Planned delivery (n=448) Expectant management (n=451)
Maternal death * 0 (0%) 1 (0%)
Eclampsia 3 (1%) 4 (1%)
Inotropic support 0 (0%) 1 (0%)
Infusion of 3rd parenteral antihypertensive drug 2 (0%) 0 (0%)
Myocardial ischaemia or infarction 1 (0%) 0 (0%)
SpO2 <90% 2 (0%) 3 (1%)
≥50% FiO2 for >1 hr 1 (0%) 0 (0·0)
Intubation (other than for caesarean section) 2 (0%) 0 (0%)
Pulmonary oedema 1 (0%) 2 (0%)
Transfusion of any blood product 20 (5%) 23 (5%)
Platelet count <50×10⁹ per L, with no transfusion 2 (0%) 4 (1%)
Hepatic dysfunction 44 (10%) 63 (14%)
Acute renal insufficiency (creatinine >150 µmol/L) 3 (1%) 4 (1%)
Total women with morbidity** 68 (15%) 90 (20%)

*The maternal death occurred unexpectedly, 5 days after delivery in a woman with medical co-morbidities, and was judged to be unrelated to the trial. **The numbers don’t add up because some women had multiple morbidities. No participants had a Glasgow coma score <13, stroke or reversible ischaemic neurological deficit, transient ischaemic attack, cortical blindness or retinal detachment, posterior reversible encephalopathy, hepatic haematoma or rupture, or acute renal failure (creatinine >200 µmol/L).

Pretty much all the difference was in worsening tests revealing liver or renal damage or low platelets. These are the tests which, alongside BP measurement and the fetal heart rate pattern, we use to monitor pre-eclampsia, and to judge the timing of delivery with expectant mangement. In well organised hospitals we should be able to prevent really serious adverse events such as stroke, heart attack, permanent organ damage or death. There were few such events and no obvious excess in the expectant management group.

Fetal outcomes are in table 4. No babies died and the only differences were in admission rates to various levels of neonatal unit admission. Here’s the relevant section.

There are more details in the supplementary appendix table 5. Serious adverse baby events were very rare and did not differ between groups.

Here’s my final take. The “harms” to the mother from waiting a bit were limited to abnormal blood or blood pressure tests to which the doctors responded correctly, and from which no long-term harm ensued. The “harms” to the baby from planned delivery were a bit of additional monitoring and oxygen therapy from which all the babies also emerged healthy. The authors conclude that “this trade-off should be discussed with women”. I agree, but I still favour delay.

I made a third prediction on Aspredicted.org:

3. The primary long term baby outcome (PARCA-R at 2 years) will not show any statistically significant difference (at the 5% level) between the groups. However I predict that the point estimates for those measures which had been predefined in the analysis plan e.g. mean or median scores, or rates of scores below various cut offs, will all favour expectant management.
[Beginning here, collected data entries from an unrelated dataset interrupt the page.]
theorem execDigestRegion_keeps {s0 s : State} {a1 a2} (h : Keeps s0 s) :
    KeepsO s0 (execDigestRegion a1 a2 s) := by
  unfold execDigestRegion
  with_reducible repeat' first
    | assumption | apply State.write_keeps | apply State.quiet_keeps | apply Keeps.ite | apply KeepsO.next
    | apply KeepsO.ite | split

theorem execCoolantStatement_keeps {s0 s : State} {a1 a2 a3} (h : Keeps s0 s) :
    KeepsO s0 (execCoolantStatement a1 a2 a3 s) := by
  unfold execCoolantStatement
  with_reducible repeat' first
    | assumption | apply State.write_keeps | apply State.quiet_keeps | apply Keeps.ite | apply KeepsO.next
    | apply KeepsO.ite | split

theorem execReinitFabric_keeps {s0 s : State} {a1} (h : Keeps s0 s) :
    KeepsO s0 (execReinitFabric a1 s) := by
  unfold execReinitFabric
  with_reducible repeat' first
    | assumption | apply State.write_keeps | apply State.quiet_keeps | apply Keeps.ite | apply KeepsO.next
    | apply KeepsO.ite | split

theorem execReinitUpdate_keeps {s0 s : State} {a1} (h : Keeps s0 s) :
    KeepsO s0 (execReinitUpdate a1 s) := by
  unfold execReinitUpdate
  with_reducible repeat' first
    | assumption | apply State.write_keeps | apply State.quiet_keeps | apply Keeps.ite | apply KeepsO.next
    | apply KeepsO.ite | split

theorem execAccept_keeps {s0 s : State} {a1 a2 a3} (h : Keeps s0 s) :
    KeepsO s0 (execAccept a1 a2 a3 s) := by
  unfold execAccept
  with_reducible repeat' first
    | assumption | apply State.write_keeps | apply State.quiet_keeps | apply Keeps.ite | apply KeepsO.next
    | apply KeepsO.ite | split

theorem execKeptResponseExpiry_keeps {s0 s : State} {a1} (h : Keeps s0 s) :
    KeepsO s0 (execKeptResponseExpiry a1 s) := by
  unfold execKeptResponseExpiry
  extract_lets s1
  have h1 : Keeps s0 s1 := State.quiet_keeps h
  clear_value s1
  split
  · exact KeepsO.next (State.setPath_keeps (State.advanceTo_keeps h1)
      (fun b => Nat.le_trans (List.length_filter_le ..) b))
  · exact KeepsO.next h1

theorem execSegIdleTimeout_keeps {s0 s : State} {a1} (h : Keeps s0 s) :
    KeepsO s0 (execSegIdleTimeout a1 s) := by
  unfold execSegIdleTimeout
  with_reducible repeat' first
    | assumption | (intro _; clear_value x1; revert x1) | intro _ | (unfold x1; clear x1)
    | (extract_lets +onlyGivenNames -merge x1; first | refine Keeps.cut s0 x1 ?_ ?_ | (clear_value x1; revert x1))
    | apply State.quiet_keeps | apply State.setTransfer_keeps | apply State.advanceTo_keeps | apply Keeps.ite
    | apply Keeps.foldl | apply KeepsO.next | apply KeepsO.ite | split
    | (simp only [Keeps.mk_eq]; refine KeepsMk.of ?_ rfl rfl rfl rfl rfl rfl rfl rfl rfl rfl)

theorem execSegWriteInit_keeps {s0 s : State} {a1} (h : Keeps s0 s) :
    KeepsO s0 (execSegWriteInit a1 s) := by
  unfold execSegWriteInit
  with_reducible repeat' first
    | assumption | apply State.serve_keeps | apply State.quiet_keeps | apply Keeps.ite | apply KeepsO.next
    | apply KeepsO.ite | split

theorem execSegEndWrite_keeps {s0 s : State} {a1} (h : Keeps s0 s) :
    KeepsO s0 (execSegEndWrite a1 s) := by
  unfold execSegEndWrite
  with_reducible repeat' first
    | assumption | apply State.serve_keeps | apply State.quiet_keeps | apply Keeps.ite | apply KeepsO.next
    | apply KeepsO.ite | split

theorem execShutdown_keeps {s0 s : State} {a1 a2} (h : Keeps s0 s) :
    KeepsO s0 (execShutdown a1 a2 s) := by
  unfold execShutdown
  with_reducible repeat' first
    | assumption | apply State.write_keeps | apply State.quiet_keeps | apply Keeps.ite | apply KeepsO.next
    | apply KeepsO.ite | split

theorem execJobStop_keeps {s0 s : State} {a1 a2} (h : Keeps s0 s) :
    KeepsO s0 (execJobStop a1 a2 s) := by
  unfold execJobStop
  with_reducible repeat' first
    | assumption | apply State.write_keeps | apply State.quiet_keeps | apply Keeps.ite | apply KeepsO.next
    | apply KeepsO.ite | split

theorem execLedgerClearFlash_keeps {s0 s : State} {a1} (h : Keeps s0 s) :
    KeepsO s0 (execLedgerClearFlash a1 s) := by
  unfold execLedgerClearFlash
  with_reducible repeat' first
    | assumption | apply State.write_keeps | apply State.quiet_keeps | apply Keeps.ite | apply KeepsO.next
    | apply KeepsO.ite | split

theorem execRootSet_keeps {s0 s : State} {a1 a2 a3} (h : Keeps s0 s) :
    KeepsO s0 (execRootSet a1 a2 a3 s) := by
  unfold execRootSet
  with_reducible repeat' first
    | assumption | apply State.write_keeps | apply State.quiet_keeps | apply Keeps.ite | apply KeepsO.next
    | apply KeepsO.ite | split

theorem execAdmitPlan_keeps {s0 s : State} {a1 a2} (h : Keeps s0 s) :
    KeepsO s0 (execAdmitPlan a1 a2 s) := by
  unfold execAdmitPlan
  with_reducible repeat' first
    | assumption | apply State.write_keeps | apply State.quiet_keeps | apply Keeps.ite | apply KeepsO.next
    | apply KeepsO.ite | split

theorem execSelectSource_keeps {s0 s : State} {a1 a2 a3} (h : Keeps s0 s) :
    KeepsO s0 (execSelectSource a1 a2 a3 s) := by
  unfold execSelectSource
  with_reducible repeat' first
    | assumption | apply State.write_keeps | apply State.quiet_keeps | apply Keeps.ite | apply KeepsO.next
    | apply KeepsO.ite | split

theorem execWritePaths_keeps {s0 s : State} {a1 a2} (h : Keeps s0 s) :
    KeepsO s0 (execWritePaths a1 a2 s) := by
  unfold execWritePaths
  with_reducible repeat' first
    | assumption | apply State.write_keeps | apply State.quiet_keeps | apply Keeps.ite | apply KeepsO.next
    | apply KeepsO.ite | split

theorem execTimeRole_keeps {s0 s : State} {a1 a2} (h : Keeps s0 s) :
    KeepsO s0 (execTimeRole a1 a2 s) := by
  unfold execTimeRole
  with_reducible repeat' first
    | assumption | apply State.write_keeps | apply State.quiet_keeps | apply Keeps.ite | apply KeepsO.next
    | apply KeepsO.ite | split

theorem execReleasePlan_keeps {s0 s : State} {a1 a2} (h : Keeps s0 s) :
    KeepsO s0 (execReleasePlan a1 a2 s) := by
  unfold execReleasePlan
  with_reducible repeat' first
    | assumption | apply State.write_keeps | apply State.quiet_keeps | apply Keeps.ite | apply KeepsO.next
    | apply KeepsO.ite | split

theorem execAbortTransfer_keeps {s0 s : State} {a1} (h : Keeps s0 s) :
    KeepsO s0 (execAbortTransfer a1 s) := by
  unfold execAbortTransfer
  with_reducible repeat' first
    | assumption | apply State.serve_keeps | apply State.quiet_keeps | apply Keeps.ite | apply KeepsO.next
    | apply KeepsO.ite | split

theorem execPrepare_keeps {s0 s : State} {a1 a2} (h : Keeps s0 s) :
    KeepsO s0 (execPrepare a1 a2 s) := by
  unfold execPrepare
  with_reducible repeat' first
    | assumption | apply State.write_keeps | apply State.quiet_keeps | apply Keeps.ite | apply KeepsO.next
    | apply KeepsO.ite | split

theorem execWarmReset_keeps {s0 s : State} {a1 a2} (h : Keeps s0 s) :
    KeepsO s0 (execWarmReset a1 a2 s) := by
  unfold execWarmReset
  with_reducible repeat' first
    | assumption | apply State.write_keeps | apply State.quiet_keeps | apply Keeps.ite | apply KeepsO.next
    | apply KeepsO.ite | split

theorem execPlaceNumber_keeps {s0 s : State} {a1 a2} (h : Keeps s0 s) :
    KeepsO s0 (execPlaceNumber a1 a2 s) := by
  unfold execPlaceNumber
  with_reducible repeat' first
    | assumption | apply State.write_keeps | apply State.quiet_keeps | apply Keeps.ite | apply KeepsO.next
    | apply KeepsO.ite | split

theorem execMemVerified_keeps {s0 s : State} {a1 a2} (h : Keeps s0 s) :
    KeepsO s0 (execMemVerified a1 a2 s) := by
  unfold execMemVerified
  with_reducible repeat' first
    | assumption | apply State.write_keeps | apply State.quiet_keeps | apply Keeps.ite | apply KeepsO.next
    | apply KeepsO.ite | split

theorem execEvidenceReset_keeps {s0 s : State} {a1 a2} (h : Keeps s0 s) :
    KeepsO s0 (execEvidenceReset a1 a2 s) := by
  unfold execEvidenceReset
  with_reducible repeat' first
    | assumption | apply State.write_keeps | apply State.quiet_keeps | apply Keeps.ite | apply KeepsO.next
    | apply KeepsO.ite | split

theorem execSegReadInit_keeps {s0 s : State} {a1} (h : Keeps s0 s) :
    KeepsO s0 (execSegReadInit a1 s) := by
  unfold execSegReadInit
  with_reducible repeat' first
    | assumption | apply State.serve_keeps | apply State.quiet_keeps | apply Keeps.ite | apply KeepsO.next
    | apply KeepsO.ite | split

theorem execSegDataWrite_keeps {s0 s : State} {a1} (h : Keeps s0 s) :
    KeepsO s0 (execSegDataWrite a1 s) := by
  unfold execSegDataWrite
  with_reducible repeat' first
    | assumption | apply State.serve_keeps | apply State.quiet_keeps | apply Keeps.ite | apply KeepsO.next
    | apply KeepsO.ite | split

theorem execPlanBlob_keeps {s0 s : State} {a1 a2} (h : Keeps s0 s) :
    KeepsO s0 (execPlanBlob a1 a2 s) := by
  unfold execPlanBlob
  with_reducible repeat' first
    | assumption | apply State.write_keeps | apply State.quiet_keeps | apply Keeps.ite | apply KeepsO.next
    | apply KeepsO.ite | split

theorem execReinitOptics_keeps {s0 s : State} {a1} (h : Keeps s0 s) :
    KeepsO s0 (execReinitOptics a1 s) := by
  unfold execReinitOptics
  with_reducible repeat' first
    | assumption | apply State.write_keeps | apply State.quiet_keeps | apply Keeps.ite | apply KeepsO.next
    | apply KeepsO.ite | split

theorem execPowerRequestRun_keeps {s0 s : State} {a1} (h : Keeps s0 s) :
    KeepsO s0 (execPowerRequestRun a1 s) := by
  unfold execPowerRequestRun
  with_reducible repeat' first
    | assumption | apply State.write_keeps | apply State.quiet_keeps | apply Keeps.ite | apply KeepsO.next
    | apply KeepsO.ite | split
Babies are resilient. They recover pretty well from all the stress that nature and doctors throw at them.  But they prefer to not deliver preterm without a good reason. I’ll have to wait a little longer to find out if I’m right, and the PHOENIX trial is unlikely to be big enough to prove it, but I still think there will be subtle long-term harms from planned early delivery.